#### [Assignment]
Could you set down exactly the lines of the data below, starting at the one that holds "let s := s.l1Fill" and ending at the one that holds "s.loadHome G own", both included, and only those?

Extracted information START

-- ==== Sys2Proof/Decode.lean ====
section
/-! DEFINITION. The decoder (10:R233-R248): instruction words to instructions, rejecting by name what takes an
illegal-instruction trap; the length, class and transfer judgements of a clause (R234, R235); and after them the
encoder, written from the same tables. -/

namespace Sys2Proof

open Machine

/-- The instruction at a major and minor opcode, with its fields and literal (R248). -/
def ofCode (major minor : Nat) (f : Fields) (lit : BitVec 32) : Option Instr :=
  match major, minor with
  | 0x01, 0 => some (.add f)
  | 0x01, 1 => some (.sub f)
  | 0x01, 2 => some (.addc f)
  | 0x01, 3 => some (.subc f)
  | 0x01, 4 => some (.neg f)
  | 0x01, 5 => some (.abs f)
  | 0x01, 6 => some (.min f)
  | 0x01, 7 => some (.max f)
  | 0x01, 8 => some (.mul f)
  | 0x01, 9 => some (.mulhi f)
  | 0x01, 10 => some (.mulw f)
  | 0x01, 11 => some (.mad f)
  | 0x01, 12 => some (.madhi f)
  | 0x01, 13 => some (.sad f)
  | 0x01, 14 => some (.avg f)
  | 0x01, 15 => some (.clamp f)
  | 0x02, 0 => some (.and f)
  | 0x02, 1 => some (.or f)
  | 0x02, 2 => some (.xor f)
  | 0x02, 3 => some (.andn f)
  | 0x02, 4 => some (.not f)
  | 0x02, 5 => some (.lop3 f)
  | 0x02, 6 => some (.shl f)
  | 0x02, 7 => some (.shr f)
  | 0x02, 8 => some (.sar f)
  | 0x02, 9 => some (.rotl f)
  | 0x02, 10 => some (.rotr f)
  | 0x02, 11 => some (.shf f)
  | 0x02, 12 => some (.bfe f)
  | 0x02, 13 => some (.bfi f)
  | 0x02, 14 => some (.brev f)
  | 0x02, 15 => some (.popc f)
  | 0x03, 0 => some (.clz f)
  | 0x03, 1 => some (.ffs f)
  | 0x03, 2 => some (.div f)
  | 0x03, 3 => some (.rem f)
  | 0x03, 4 => some (.ext f)
  | 0x03, 5 => some (.sat f)
  | 0x03, 6 => some (.pack f)
  | 0x03, 7 => some (.unpack f)
  | 0x03, 8 => some (.mov f)
  | 0x03, 9 => some (.movl f lit)
  | 0x03, 10 => some (.sel f)
  | 0x03, 11 => some (.sreg f)
  | 0x03, 12 => some (.lea f)
  | 0x03, 13 => some (.wadd f)
  | 0x04, 0 => some (.xset f lit)
  | 0x04, 1 => some (.xmov f)
  | 0x04, 2 => some (.xadd f)
  | 0x04, 3 => some (.xget f)
  | 0x05, 0 => some (.icmp f)
  | 0x05, 1 => some (.icmpc f)
  | 0x05, 2 => some (.pand f)
  | 0x05, 3 => some (.por f)
  | 0x05, 4 => some (.pxor f)
  | 0x05, 5 => some (.pnot f)
  | 0x05, 6 => some (.pset f)
  | 0x05, 7 => some (.pget f)
  | 0x10, 0 => some (.fadd f)
  | 0x10, 1 => some (.fsub f)
  | 0x10, 2 => some (.fmul f)
  | 0x10, 3 => some (.fma f)
  | 0x10, 4 => some (.fms f)
  | 0x10, 5 => some (.fnma f)
  | 0x10, 6 => some (.fmin f)
  | 0x10, 7 => some (.fmax f)
  | 0x10, 8 => some (.fabs f)
  | 0x10, 9 => some (.fneg f)
  | 0x10, 10 => some (.fclamp f)
  | 0x10, 11 => some (.fdot2 f)
  | 0x10, 12 => some (.fdot4 f)
  | 0x10, 13 => some (.fcmp f)
  | 0x10, 14 => some (.fclass f)
  | 0x10, 15 => some (.fmode f lit)
  | 0x11, 0 => some (.cvtf f)
  | 0x11, 1 => some (.cvtfi f)
  | 0x11, 2 => some (.cvtif f)
  | 0x11, 3 => some (.frnd f)
  | 0x11, 4 => some (.fpack2 f)
  | 0x11, 5 => some (.funpack2 f)
  | 0x11, 6 => some (.qscale f)
  | 0x11, 7 => some (.quant f)
  | 0x11, 8 => some (.dequant f)
  | 0x11, 9 => some (.tepack f)
  | 0x11, 10 => some (.teunpack f)
  | 0x11, 11 => some (.fsr f)
  | 0x12, 0 => some (.rcp f)
  | 0x12, 1 => some (.rsqrt f)
  | 0x12, 2 => some (.sqrt f)
  | 0x12, 3 => some (.fdiv f)
  | 0x12, 4 => some (.exp2 f)
  | 0x12, 5 => some (.log2 f)
  | 0x12, 6 => some (.sin f)
  | 0x12, 7 => some (.cos f)
  | 0x12, 8 => some (.tanh f)
  | 0x12, 9 => some (.sigm f)
  | 0x12, 10 => some (.erf f)
  | 0x14, 0 => some (.jord f)
  | 0x14, 1 => some (.jseed f)
  | 0x14, 2 => some (.jget f)
  | 0x14, 3 => some (.jput f)
  | 0x14, 4 => some (.jzero f)
  | 0x14, 5 => some (.jadd f)
  | 0x14, 6 => some (.jsub f)
  | 0x14, 7 => some (.jmul f)
  | 0x14, 8 => some (.jfma f)
  | 0x14, 9 => some (.jscale f)
  | 0x14, 10 => some (.jshift f)
  | 0x14, 11 => some (.jdfac f)
  | 0x14, 12 => some (.jflg f)
  | 0x15, 0 => some (.jdiv f)
  | 0x15, 1 => some (.jrcp f)
  | 0x15, 2 => some (.jsqrt f)
  | 0x15, 3 => some (.jrsqrt f)
  | 0x15, 4 => some (.jexp f)
  | 0x15, 5 => some (.jlog f)
  | 0x15, 6 => some (.jsin f)
  | 0x15, 7 => some (.jcos f)
  | 0x15, 8 => some (.jtanh f)
  | 0x20, 0 => some (.ld f)
  | 0x20, 1 => some (.ldv f)
  | 0x20, 2 => some (.ldview f)
  | 0x20, 3 => some (.fpop f)
  | 0x20, 4 => some (.pf f)
  | 0x21, 0 => some (.st f)
  | 0x21, 1 => some (.stv f)
  | 0x21, 2 => some (.stflag f)
  | 0x21, 3 => some (.fpush f)
  | 0x21, 4 => some (.stcsg f)
  | 0x22, 0 => some (.atom f)
  | 0x22, 1 => some (.cas f)
  | 0x22, 2 => some (.atomr f)
  | 0x22, 3 => some (.atomf f)
  | 0x23, 0 => some (.csgOpen f)
  | 0x23, 1 => some (.csgSeal f)
  | 0x23, 2 => some (.csgAbort f)
  | 0x23, 3 => some (.viewOpen f)
  | 0x23, 4 => some (.viewClose f)
  | 0x23, 5 => some (.viewStamp f)
  | 0x24, 0 => some (.fence f)
  | 0x24, 1 => some (.fenceSc f)
  | 0x24, 2 => some (.wait f)
  | 0x24, 3 => some (.wb f)
  | 0x24, 4 => some (.inv f)
  | 0x2c, 0 => some (.bra f lit)
  | 0x2c, 1 => some (.brp f lit)
  | 0x2c, 2 => some (.brx f)
  | 0x2c, 3 => some (.call f lit)
  | 0x2c, 4 => some (.callx f)
  | 0x2c, 5 => some (.ret f)
  | 0x2c, 6 => some (.switch f lit)
  | 0x2c, 7 => some (.exit f)
  | 0x2c, 8 => some (.meet f lit)
  | 0x2c, 9 => some (.loop f lit)
  | 0x2c, 10 => some (.nop f)
  | 0x2c, 11 => some (.yield f)
  | 0x2d, 0 => some (.shfl f)
  | 0x2d, 1 => some (.vote f)
  | 0x2d, 2 => some (.red f)
  | 0x2d, 3 => some (.scan f)
  | 0x2d, 4 => some (.matchLanes f)
  | 0x2d, 5 => some (.elect f)
  | 0x30, 0 => some (.tidSet f lit)
  | 0x30, 1 => some (.tidGet f)
  | 0x30, 2 => some (.mxLdb f)
  | 0x30, 3 => some (.mxLda f)
  | 0x30, 4 => some (.mxMma f lit)
  | 0x30, 5 => some (.mxZero f)
  | 0x30, 6 => some (.accWin f)
  | 0x30, 7 => some (.accPop f)
  | 0x30, 8 => some (.accLd f)
  | 0x30, 9 => some (.accSt f)
  | 0x34, 0 => some (.cpTile f)
  | 0x34, 1 => some (.cpLin f)
  | 0x34, 2 => some (.cpMcast f)
  | 0x34, 3 => some (.cpWptr f)
  | 0x34, 4 => some (.cpCancel f)
  | 0x35, 0 => some (.chain f)
  | 0x35, 1 => some (.chainStat f)
  | 0x38, 0 => some (.barInit f)
  | 0x38, 1 => some (.barArrive f)
  | 0x38, 2 => some (.barWait f)
  | 0x38, 3 => some (.barExpect f)
  | 0x38, 4 => some (.barTry f)
  | 0x38, 5 => some (.gbar f)
  | 0x38, 6 => some (.gridbar f)
  | 0x39, 0 => some (.trap f)
  | 0x39, 1 => some (.brk f)
  | 0x39, 2 => some (.featq f)
  | 0x39, 3 => some (.clock f)
  | 0x39, 4 => some (.emtr f)
  | 0x39, 5 => some (.opreq f)
  | 0x39, 6 => some (.prog f)
  | 0x39, 7 => some (.sleep f)
  | _, _ => none
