/-- The package after reset. -/
def State.reset : State :=
  { cur := none, sels := [], inputs := [], regq := [], xlQueue := [], turn := 0, cycles := 0, fresh := 0, timeNs := 0, timeLocked := false, beats := 0, hlc := 0
    clusters := [], parts := [], funcs := [], ctxs := [], pkgMeter := .zero, uncoreF := 0x4000, uncoreRaw := 0
    alarm := 0, uncoreSum := 0, l2 := [], slices := [], poison := [], tagBit := [], exportSt := [], exportInv := [], invSent := [], recalls := [], heldWrites := []
    exports := List.replicate 16 (0, 0), fabCtl := 0x0000000007D00258, remotes := [], nextTag := 0, fabOut := [], sentMsgs := [], aborts := [], heldReqs := [], msgs := [], ports := 0
    launches := [], nextLaunch := 0, wakes := [], asks := [], answers := [], quantum := 0x3E8, perUs := 0x28, prom := 0, batch := [], batchNs := 0, batchStep := none, admitNs := 0
    admitGap := 0
    power := { windowMs := 0x64, windowNs := 0, capCtl := 0x3E8, stepCtl := 0x0000010000040000, throttled := false, below := false, demands := []
               demandSeq := 0, grantSeq := 0, leader := none, applied := none, cap := none, capNs := 0 }
    mgmt := { mbxCmd := 0, mbxStatus := 0, mbxRlen := 0, mbxBusy := false, mbxBuf := [], oob := (0, []), gseq := 0, tmo := 0x3E8, last := 0
              owner := 0, semNs := 0, recovery := false, epoch := 0, readings := 0, slots := [⟨[], 0⟩, ⟨[], 0⟩], active := 0
              nextActive := 0, minSvn := 0, record := [], stored := none }
    shadows := [], lwms := [], portSt := [], torus := [], escNew := [], net := [], nextPkt := 0, farGot := [], frq := [], mem := [] }

end Sys2Proof.Machine
end

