/-- The stage-2 walk of R519 from a node of level 4 − `n` on: its entries are read, and A and D set, through the shared cache. -/
def State.s2Walk (p x gpa a : Nat) : Nat → Nat → State → State × Got (Nat × Nat)
  | 0, _, s => (s, .fault)
  | n + 1, node, s =>
    let level := 3 - n
    let addr := node + 8 * tblIndex level gpa
    if !inHbm addr then (s, .fault)
    else
      match s.tableRead p 0 x addr with
      | (s, .waits) => (s, .waits)
      | (s, .fault) | (s, .val (.inr _)) => (s, .fault)
      | (s, .val (.inl e)) =>
        if !eV e ∨ malformed 2 level true e then (s, .fault)
        else if eT e then State.s2Walk p x gpa a n (eNode e) s
        else if !leafPermits a e ∨ (eRM e ∧ ePKG e ≠ s.pkgId) then (s, .fault)
        else
          let pa := leafOut level e gpa
          let m := marked (atWrites a) e
          if (finalFault s.pkgId none true pa (eMT e) a).isSome then (s, .fault)
          else if m = e then (s, .val (pa, eMT e))
          else
            match s.tableSwap p 0 x addr e m with
            | (s, .val true) => (s, .val (pa, eMT e))
            | (s, .fault) => (s, .fault)
            | (s, _) => (s, .waits)

/-- Accesses through stage 2 alone (R519): a guest-physical address of context `x`'s function, judged for a read or a write, with
the memory type of its leaf. Remote leaves are faults, and so is an address of more than 52 bits, which no stage-2 walk
takes (R26; log 127, DEDUCED). -/
def State.stage2 (s : State) (p x gpa : Nat) (write : Bool) : State × Got (Nat × Nat) :=
  let ctl := s.s2ctlOf x
  if fnOf x = 128 ∨ !bitOf ctl 0 then (s, .val (gpa, 0))
  else if 2 ^ 52 ≤ gpa then (s, .fault)
  else State.s2Walk p x gpa (if write then atWrite else atRead) 3 (bitsOf ctl 16 36 * 2 ^ 16) s

end Sys2Proof.Machine
end

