-- ==== Sys2Proof/Machine/Serve.lean ====
section
/-! DEFINITION. Performing the ready lanes of an operation, line by line: in the L1, at the home slice, at the host window or
a unit, or by sending them to a fabric home (06:R128, R134, R138; 03:R68; 04:R90-R92; 07:R165-R171). -/

namespace Sys2Proof.Machine

/-! ## Slice requests (R90, R91) -/

/-- A group's request at its home slice: a hit is ready, a miss joins, takes a register, waits, or bypasses. -/
def State.sliceAsk (s : State) (G : Group) (write : Bool) : State := s.ask G.part G.x G.line write (G.mask == fullMask) G.who

/-- A promoting acquire whose line another cluster released last is held for its promotion (R140). -/
def State.promoteHolds (s : State) (G : Group) : Bool :=
  G.a.sc == 5 && G.a.isAcq && match s.l2Find none (G.line * 128) with
    | some L => match L.rel with | some r => r.1 != G.cl | none => false
    | none => false

/-- The group stands in the queues of its slice. -/
def State.queued (s : State) (G : Group) : Bool :=
  let sl := s.slice (homeSlice (G.line * 128))
  sl.waits.any (·.who == G.who) || sl.mrs.any (·.2.joined.contains G.who)

/-- The group's turn at its home slice: whether it is served now. It waits in its queues, for a promotion, for the recall of an owned
exported line (R109), outside a full filter, or for what its allocation evicts (R91, R142). A group that has not asked yet asks
first: at its issue (`near`) for the fill alone, later a bypass is served at once. -/
def State.sliceTurn (s : State) (G : Group) (write near : Bool) : State × Bool :=
  let sl := s.slice (homeSlice (G.line * 128))
  let hit := (s.l2Find none (G.line * 128)).isSome
  let whole := write && G.mask == fullMask
  if s.exportSt.getD G.line 0 = 2 then (s.recallLine G.line, false)
  else if near then (if (s.sliceAsk G write).queued G then s.sliceAsk G write else s, false)
  else if s.promoteHolds G || s.queued G then (s, false)
  else if sl.filled.contains G.who then (s, true)
  else if (write && sl.full) || (whole && !hit && !s.allocRoom (s.waysOf (fnOf G.x)) (G.line * 128)) then (s, false)
  else if hit || whole then (s, true)
  else (s.sliceAsk G write, !(s.sliceAsk G write).queued G)

/-- The charges and residency of a home access whose fill is done, or which bypasses (R89, R90, R92). -/
def State.sliceServe (s : State) (G : Group) (write : Bool) : State :=
  let a := G.span
  let s := s.charge G.part G.x 11 1
  let filled := (s.slice (homeSlice a.pa)).filled.contains G.who
  let miss := (s.l2Find none a.pa).isNone || filled
  let s := (s.count G.part (fnOf G.x) (if miss then 0x013 else 0x012) 1).count G.part (fnOf G.x) 0x011 1
  match s.l2Find none a.pa with
  | some _ => if write then s.updLine none a.pa fun l => { l with dirty := true } else s
  | none =>
    if write ∧ G.mask = fullMask ∧ s.waysOf (fnOf G.x) ≠ 0 then
      s.l2Alloc G.part G.x (s.waysOf (fnOf G.x)) none a.pa true []
    else if !write ∧ filled then s
    else s.charge G.part G.x 12 a.halves

/-! ## Loads -/

/-- Bytes of a lane taken from a line's 128 bytes. -/
def laneValue (a : Acc) (line : List Byte) (pa : Nat) : Nat :=
  fromBytes ((List.range a.bytes).map fun i => line.getD (pa % 128 + i) 0)

/-- The CSGIDs open in a gang's slots (R170). -/
def Gang.ownIds (g : Gang) : List Nat := g.slots.filterMap fun c => if c.st = 1 then some c.csgid else none

/-- The lanes of a group that consume a bad byte of their line (R93), and the group without them. -/
def Group.split (G : Group) (bad : Nat) : List (Nat × LaneEnd) × Group :=
  let hit := fun (l : LaneAcc × Nat × Bool) => spanBad bad (l.2.1 % 128) G.a.bytes
  ((G.lanes.filter hit).map fun l => (l.1.lane, .trap 3), { G with lanes := G.lanes.filter (!hit ·) })

/-- The values of a group's lanes out of a line's bytes; a lane that consumes a bad byte takes a poison fault (R80, R93). -/
def Group.values (G : Group) (bad : Nat) (bs : List Byte) : List (Nat × LaneEnd) :=
  G.lanes.map fun l => (l.1.lane, if spanBad bad (l.2.1 % 128) G.a.bytes then .trap 3 else .value (laneValue G.a bs l.2.1))

/-- How a read's resolution holds or ends its lanes before any byte is read: for a seal record, for a line, or with a record out of reach
(R91, R102, R109, R170). -/
def Group.readEnd (G : Group) : Resolved → Option (List (Nat × LaneEnd))
  | .ask _ => some (G.all .park)
  | .busy => some (G.all .stay)
  | .lost => some (G.all (.trap 4))
  | _ => none

/-- A load's lanes at the home (R128, R130, R170). Lanes that consume a poisoned half take a poison fault (R93). A load that is no
wide acquire fills the L1 and reads what the L1 then holds, so that no later load finds an older value there (R127); the
clean bytes of a tagged line go, which allocates nothing (R171), and the cluster's own dirty bytes stand before the version read. A
line that the L1 holds in part is touched there too (R69). -/
def State.loadHome (s : State) (G : Group) (own : List Nat) : State × List (Nat × LaneEnd) :=
  let (s, r, tagged) := s.resolve G.part G.x (G.line * 128) own none
  match G.readEnd r with
  | some es => (s, es)
  | none =>
    let s := if !G.a.homeAcq && (s.l1Find G.cl G.line).isSome then s.charge G.part G.x 10 1 else s
    let s := s.sliceServe G false
    let mixed := fun (s : State) (bs : List Byte) (bad : Nat) =>
      (s.updL1 G.cl fun m => dropClean m G.line, G.values (s.overlayBad G.cl G.line bad) (s.overlay G.cl G.line bs))
    match r with
    | .expired => mixed s [] 0
    | .prior bs bad => mixed s bs bad
    | _ =>
      if tagged then mixed s (s.homeLine G.line) (s.badHalves G.line)
      else if G.a.homeAcq then
        (s, G.values (s.overlayBad G.cl G.line (s.badHalves G.line)) (s.overlay G.cl G.line (s.homeLine G.line)))
      else
        let s := s.l1Fill G.cl G.x G.line (G.mt = 0)
        let bad := match s.l1Find G.cl G.line with | some L => L.poison | none => s.badHalves G.line
        (s, G.values (halfMask bad) (s.lineBytes G.cl G.line 0 128))

/-- The L1 holds every byte the group touches. -/
def State.l1Has (s : State) (G : Group) : Bool :=
  match s.l1Find G.cl G.line with
  | some L => L.valid &&& G.mask == G.mask
  | none => false

/-- A load of memory type 0 or 1 (R68, R128): from the L1 when it holds the bytes and the load is no wide acquire, otherwise
from the home slice. -/
def State.loadLine (s : State) (G : Group) (own : List Nat) (near : Bool) : State × List (Nat × LaneEnd) :=
  if !G.a.homeAcq && s.l1Has G then
    let bad := match s.l1Find G.cl G.line with | some L => L.poison | none => 0
    (s.charge G.part G.x 10 1, G.values (halfMask bad) (s.lineBytes G.cl G.line 0 128))
  else
    match s.sliceTurn G false near with
    | (s, false) => (s, G.all .stay)
    | (s, true) => s.loadHome G own

/-- The view's stamp of a group. -/
def State.viewStamp (s : State) (G : Group) : Nat :=
  ((s.gang? G.cl G.slot).map fun g => (g.views.getD G.a.slot ⟨false, 0, false⟩).stamp.toNat).getD 0

/-- `ldview` (R171, R173): always at the home, never the L1; an expired lane receives zero and marks the slot. A page with CG = 0 is
read in place. -/
def State.viewLine (s : State) (G : Group) (near : Bool) : State × List (Nat × LaneEnd) :=
  match s.sliceTurn G false near with
  | (s, false) => (s, G.all .stay)
  | (s, true) =>
    let snap := s.viewStamp G
    let cg := (G.lanes.head?.map (·.2.2)).getD false
    let (s, r) := if cg then
        let r := (s.merge (BitVec.ofNat 64 snap)).resolve G.part G.x (G.line * 128) [] (some snap)
        (r.1, r.2.1)
      else (s, .inPlace)
    match G.readEnd r with
    | some es => (s, es)
    | none =>
      let s := s.sliceServe G false
      match r with
      | .prior bs bad => (s, G.values (halfMask bad) bs)
      | .expired =>
        (s.updGang G.cl G.slot fun g => { g with views := g.views.modify G.a.slot fun v => { v with expired := true } },
          G.all (.value 0))
      | _ => (s, G.values (halfMask (s.badHalves G.line)) (s.homeLine G.line))

/-! ## Stores and atomics -/

/-- A narrow release whose line its slice will not hold leaves no last releaser to be promoted later: what that promotion would do is
done before it (R142; log 130, DEDUCED). -/
def State.releaseReady (s : State) (G : Group) : State × Bool :=
  if !G.a.isRel || wideScope G.a.sc || (s.l2Find none (G.line * 128)).isSome ||
      (G.mask == fullMask && bitsOf (s.waysOf (fnOf G.x)) 0 32 != 0) then (s, true)
  else s.promote G.cl (fnOf G.x)

/-- The last-releaser field after a write (R138). -/
def State.markRelease (s : State) (G : Group) : State :=
  if !G.a.isRel then s
  else
    s.updLine none (G.line * 128) fun l =>
      { l with rel := if wideScope G.a.sc then none else some (G.cl, fnOf G.x), promoted := [] }

/-- How a write's gate ends its lanes, if it does not let them go on (R167). -/
def Group.gateEnd (G : Group) : Gate → Option (List (Nat × LaneEnd))
  | .pending => some (G.all (.trap 10))
  | .ask _ => some (G.all .park)
  | .busy => some (G.all .stay)
  | .lost => some (G.all (.trap 4))
  | .go => none

/-- A plain write performed at the home (R128): the lanes in ascending order. The issuing cluster's own copy keeps the new
bytes. -/
def State.performHome (s : State) (G : Group) : State × List (Nat × LaneEnd) :=
  let s := (s.sliceServe G true).markRelease G
  let s := G.lanes.foldl (fun s l =>
    let bs := toBytes G.a.bytes l.1.data
    (s.store l.2.1 bs).l1Refresh G.cl G.line (l.2.1 % 128) bs) s
  ((s.cleanMasked G.line G.mask).l1Clean G.cl G.line G.mask, G.all .ok)

/-- A write at the home, once the cluster's L1 has written back another context's bytes of the line (R129) and the line's tag lets it
(R167). -/
def State.homeWrite (s : State) (G : Group) (go : State → State × List (Nat × LaneEnd)) : State × List (Nat × LaneEnd) :=
  match s.l1Yield G.cl G.x G.line with
  | (s, false) => (s, G.all .stay)
  | (s, true) =>
    match s.writeGate G.part G.x (G.line * 128) with
    | (s, gate) => match G.gateEnd gate with
      | some es => (s, es)
      | none => go s

/-- A plain write at the home. -/
def State.storeHome (s : State) (G : Group) : State × List (Nat × LaneEnd) := s.homeWrite G (·.performHome G)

Extracted information END

#### [Output of the task]
        let s := s.l1Fill G.cl G.x G.line (G.mt = 0)
        let bad := match s.l1Find G.cl G.line with | some L => L.poison | none => s.badHalves G.line
        (s, G.values (halfMask bad) (s.lineBytes G.cl G.line 0 128))

/-- The L1 holds every byte the group touches. -/
def State.l1Has (s : State) (G : Group) : Bool :=
  match s.l1Find G.cl G.line with
  | some L => L.valid &&& G.mask == G.mask
  | none => false

/-- A load of memory type 0 or 1 (R68, R128): from the L1 when it holds the bytes and the load is no wide acquire, otherwise
from the home slice. -/
def State.loadLine (s : State) (G : Group) (own : List Nat) (near : Bool) : State × List (Nat × LaneEnd) :=
  if !G.a.homeAcq && s.l1Has G then
    let bad := match s.l1Find G.cl G.line with | some L => L.poison | none => 0
    (s.charge G.part G.x 10 1, G.values (halfMask bad) (s.lineBytes G.cl G.line 0 128))
  else
    match s.sliceTurn G false near with
    | (s, false) => (s, G.all .stay)
    | (s, true) => s.loadHome G own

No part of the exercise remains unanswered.